First Impressions on Grepolis
As you probably know, last week we took some time out to play Grepolis (from InnoGames), a free to play city/empire building browser-based game set in ancient Greece that focuses on players building up resources, managing their construction queues and competing against other players in PVP. For our play test we put some hours into the game to play the early content and see what appeal the game holds for new players.
Now it is worth saying that when it comes to browser strategy games, a lot of the main content and gameplay does wind up into the later game, the PVP elements in particular, and typically with these types of games it can take a long time to reach that sort of level; way beyond what an allotted two hours for a review can reveal. However, in two hours it’s easy to gauge the type of late game experience we’re going to face as well as how interesting the early content is for players considering sticking with the game.
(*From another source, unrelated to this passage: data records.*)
-- ==== Sys2Proof/Machine/Ops.lean ====
section
/-! DEFINITION. Named operations over the state: block updates, the retained store with its check word, free values, slot tables and the event queue. -/

namespace Sys2Proof.Machine

/-! ## Block updates -/

/-- Replace the CAU's state. -/
def State.setCau (s : State) (c : Cau) : State := { s with cau := c }
/-- Replace the RRU's state. -/
def State.setRru (s : State) (r : Rru) : State := { s with rru := r }
/-- Replace the PPU's state. -/
def State.setPpu (s : State) (p : Ppu) : State := { s with ppu := p }
/-- Replace the OFB's state. -/
def State.setOfb (s : State) (o : Ofb) : State := { s with ofb := o }
/-- Replace the FRE's volatile state. -/
def State.setFre (s : State) (f : Fre) : State := { s with fre := f }
/-- Replace the TTL's volatile state. -/
def State.setTtl (s : State) (t : Ttl) : State := { s with ttl := t }
/-- Replace the NTS's volatile state. -/
def State.setNts (s : State) (n : Nts) : State := { s with nts := n }
/-- Replace the EMU's volatile state. -/
def State.setEmu (s : State) (e : Emu) : State := { s with emu := e }
/-- Replace the CPT's state. -/
def State.setCpt (s : State) (c : Cpt) : State := { s with cpt := c }
/-- Replace the levels of the input pins. -/
def State.setPins (s : State) (p : Pins) : State := { s with pins := p }
/-- Change the content of the retained store and rewrite its check word, one act (R141). -/
def State.setRet (s : State) (r : Retained) : State := { s with ret := r, check := storeCheck r }
/-- Let the next free value be used. -/
def State.nextDraw (s : State) : State := { s with draws := s.draws + 1 }
/-- Set the internal timebase. -/
def State.setNow (s : State) (t : Nat) : State := { s with now := t }
/-- Replace the queue of waiting rows. -/
def State.setPending (s : State) (q : List Instr) : State := { s with pending := q }

/-! ## Random values and choices in either order (00, Random values; assumption 3) -/

/-- The free value of this moment, brought into lo..hi. -/
def State.randomIn (s : State) (lo hi : Nat) : Nat := lo + Config.free s.draws % (hi + 1 - lo)

/-- The elements with the least key. -/
def leastBy (key : α → Nat) (l : List α) : List α := l.filter fun x => l.all fun y => key x ≤ key y

/-- Choose among the elements with the least key: the only one, or, of several, any one by a free value. -/
def State.pickLeast (s : State) (key : α → Nat) (l : List α) : Option α :=
  match leastBy key l with
  | [] => none
  | [x] => some x
  | x :: xs => (x :: xs)[Config.free s.draws % (xs.length + 1)]?

/-! ## Slot tables -/

/-- The entry in a slot. -/
def slotGet (l : List (Option α)) (i : Nat) : Option α := (l[i]?).join

/-- Write a slot. -/
def slotPut (l : List (Option α)) (i : Nat) (x : α) : List (Option α) := l.set i (some x)

/-- Free a slot. -/
def slotFree (l : List (Option α)) (i : Nat) : List (Option α) := l.set i none

/-- The lowest-numbered free slot. -/
def lowestFree (l : List (Option α)) : Option Nat := l.findIdx? (·.isNone)

/-- The first slot that holds an entry with the property, with its number. -/
def slotFind (p : α → Bool) : List (Option α) → Nat → Option (Nat × α)
  | [], _ => none
  | none :: l, i => slotFind p l (i + 1)
  | some x :: l, i => if p x then some (i, x) else slotFind p l (i + 1)

/-- The occupied slots with their numbers, in rising order. -/
def slotList : List (Option α) → Nat → List (Nat × α)
  | [], _ => []
  | none :: l, i => slotList l (i + 1)
  | some x :: l, i => (i, x) :: slotList l (i + 1)

/-- The entries of the occupied slots. -/
def slotEntries (l : List (Option α)) : List α := l.filterMap id

/-- The slots from `start` upwards, then from 0 to `start` - 1, once each (R81, R154). -/
def scanOrder (start size : Nat) : List Nat := (List.range size).map fun i => (start + i) % size

/-! ## The station as configured -/

/-- The own station id; 0 while no values are held (R191). -/
def State.ownId (s : State) : Nat := (s.cpt.config.map (·.id)).getD 0

/-- The own fleet code; 0 while no values are held (R191). -/
def State.ownFleet (s : State) : Nat := (s.cpt.config.map (·.fleet)).getD 0

/-- The home base; 0 for none (R186). -/
def State.homeBase (s : State) : Nat := (s.cpt.config.map (·.home)).getD 0

/-- The own vehicle class. -/
def State.ownClass (s : State) : Nat := (s.cpt.config.map (·.vclass)).getD 0

/-- The part is in RUN (R185). -/
def State.inRun (s : State) : Bool := s.cpt.part == .run

/-- Seconds since GO of an instant: the milliseconds elapsed, divided by 1000 and rounded down (R192). -/
def State.sinceGo (s : State) (t : Nat) : Nat := (t - s.cpt.goTime) / (1000 * ms)

/-! ## The event queue (R189) -/

/-- ALARM-HEARD and ALARM-ENDED may displace an event of another kind. -/
def EventKind.isAlarm : EventKind → Bool
  | .alarmHeard => true
  | .alarmEnded => true
  | _ => false

/-- The entry has this kind and subject. -/
def Event.sameAs (e : Event) (k : EventKind) (subject : Nat) : Bool := e.kind == k && e.subject == subject

/-- Step 1 of R189 on one entry. -/
def Event.mergeIn (k : EventKind) (subject detail : Nat) (e : Event) : Event :=
  if e.sameAs k subject then { e with count := satAdd cap8 e.count 1, detail := detail } else e

/-- Remove the oldest entry whose kind is neither ALARM-HEARD nor ALARM-ENDED. -/
def dropOldestOther (l : List Event) : List Event := l.eraseP fun e => !e.kind.isAlarm

/-- The queue and the overflow flag after an event is raised (R189). -/
def raiseIn (l : List Event) (overflow : Bool) (k : EventKind) (subject detail : Nat) : List Event × Bool :=
  if l.any (·.sameAs k subject) then (l.map (Event.mergeIn k subject detail), overflow)
  else if l.length < 16 then (l ++ [⟨k, subject, detail, 1⟩], overflow)
  else if k.isAlarm && l.any (fun e => !e.kind.isAlarm) then (dropOldestOther l ++ [⟨k, subject, detail, 1⟩], true)
  else (l, true)

/-- A block raises an event (R189). -/
def State.raiseEvent (s : State) (k : EventKind) (subject detail : Nat) : State :=
  let r := raiseIn s.cpt.events s.cpt.overflow k subject detail
  s.setCpt { s.cpt with events := r.1, overflow := r.2 }

/-! ## Channel statistics (R47) -/

/-- Replace the statistics counts. -/
def State.setStats (s : State) (t : Stats) : State := s.setRru { s.rru with stats := t }

/-- One more, saturating at 65535. -/
def inc16 (n : Nat) : Nat := satAdd cap16 n 1

/-! ## Distance (R58) -/

/-- The larger of the two differences plus three-eighths of the smaller, rounded down, at most 65535. -/
def distance (p q : Point) : Nat :=
  let dx := max p.east q.east - min p.east q.east
  let dy := max p.north q.north - min p.north q.north
  min 65535 (max dx dy + 3 * min dx dy / 8)

end Sys2Proof.Machine
end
So what did we learn? Sit a while and let us tell you.
Your starting city has a number of pre-designated plots for various buildings such as barracks, temple, mines, market, farm and many more, all of which give access to different resources or features in the game. With your primary resources (wood, stone and silver) you then use them to upgrade your various building’s ranks to increase their efficiency, output and options, which also takes a set amount of time to complete and increases in length with each upgrade (sub 5 minutes to completion you are able to complete it instantly for free). It’s a fairly tedious system that is no more than a couple of button clicks and waiting around for them to complete.
The problem is that, for the most part, this was our two hour experience. With the quest system we would get a task to “Upgrade your <building> to rank 1”, it would generally cycle through all the buildings, with a new quest for each. Then it would task us with upgrading everything to rank 3, then rank 5… then rank 8. Outside of this we were given quests to fight the nearby bandit camp, which was as simple as selecting the units we had trained/earned and clicking “Attack” and waiting a few minutes for the attack to be complete.
That was essentially all we had to do for two hours beyond unlocking new features and assigning advisors every so often, it was an extremely tedious cycle of the same menu clicks with zero variety. The early content also started to become more protracted due to waiting on the build times, each upgrade hovering around 6 minutes completion (so a minute waiting before we could rush completion) but also we found ourselves constantly running out of resources and waiting for them to replenish, or waiting on our troops to return from an attack before we could use them again. When we weren’t waiting around to play we were playing a pretty boring menu clicking game. By the time we were upgrading buildings to rank 8 it was a 16 minute build time, and you can only upgrade one building at a time… at this point we knew it was time to log out.
At the close of our play session we knew that whilst waiting around for a while would replenish our resources, we were at a point where our build times were so long that progression was pretty much impossible; with only one building constructed at a time we’d be able to log in, start building, make some attacks, and then have to log out again. This cycle seems to be where the game has brought us to and it didn’t even feel like we were close to unlocking PVP (as you need to construct ships to launch an attack on players, and we didn’t have access to them), so realistically there’s nothing to do. If the fun gameplay in Grepolis is in the late game, then that’s one thing, but it shouldn’t be at the expense of suffering one of the most tediously repetitive early game experiences we’ve ever faced, and not at the expense of a long drawn out mid-game to get there.
Grepolis has a good look and graphical style, albeit a little dated in places, and a fairly intricate and extensive features list that unfortunately gets lost amongst the repetitive switching back and forth between the quest screen and the build screen. Most importantly it has a developer behind it that, regardless of your own personal tastes, is extremely successful at putting out popular browser strategy games; it’s just unfortunate that you have to do a lot of digging and grinding through the early game to get to it.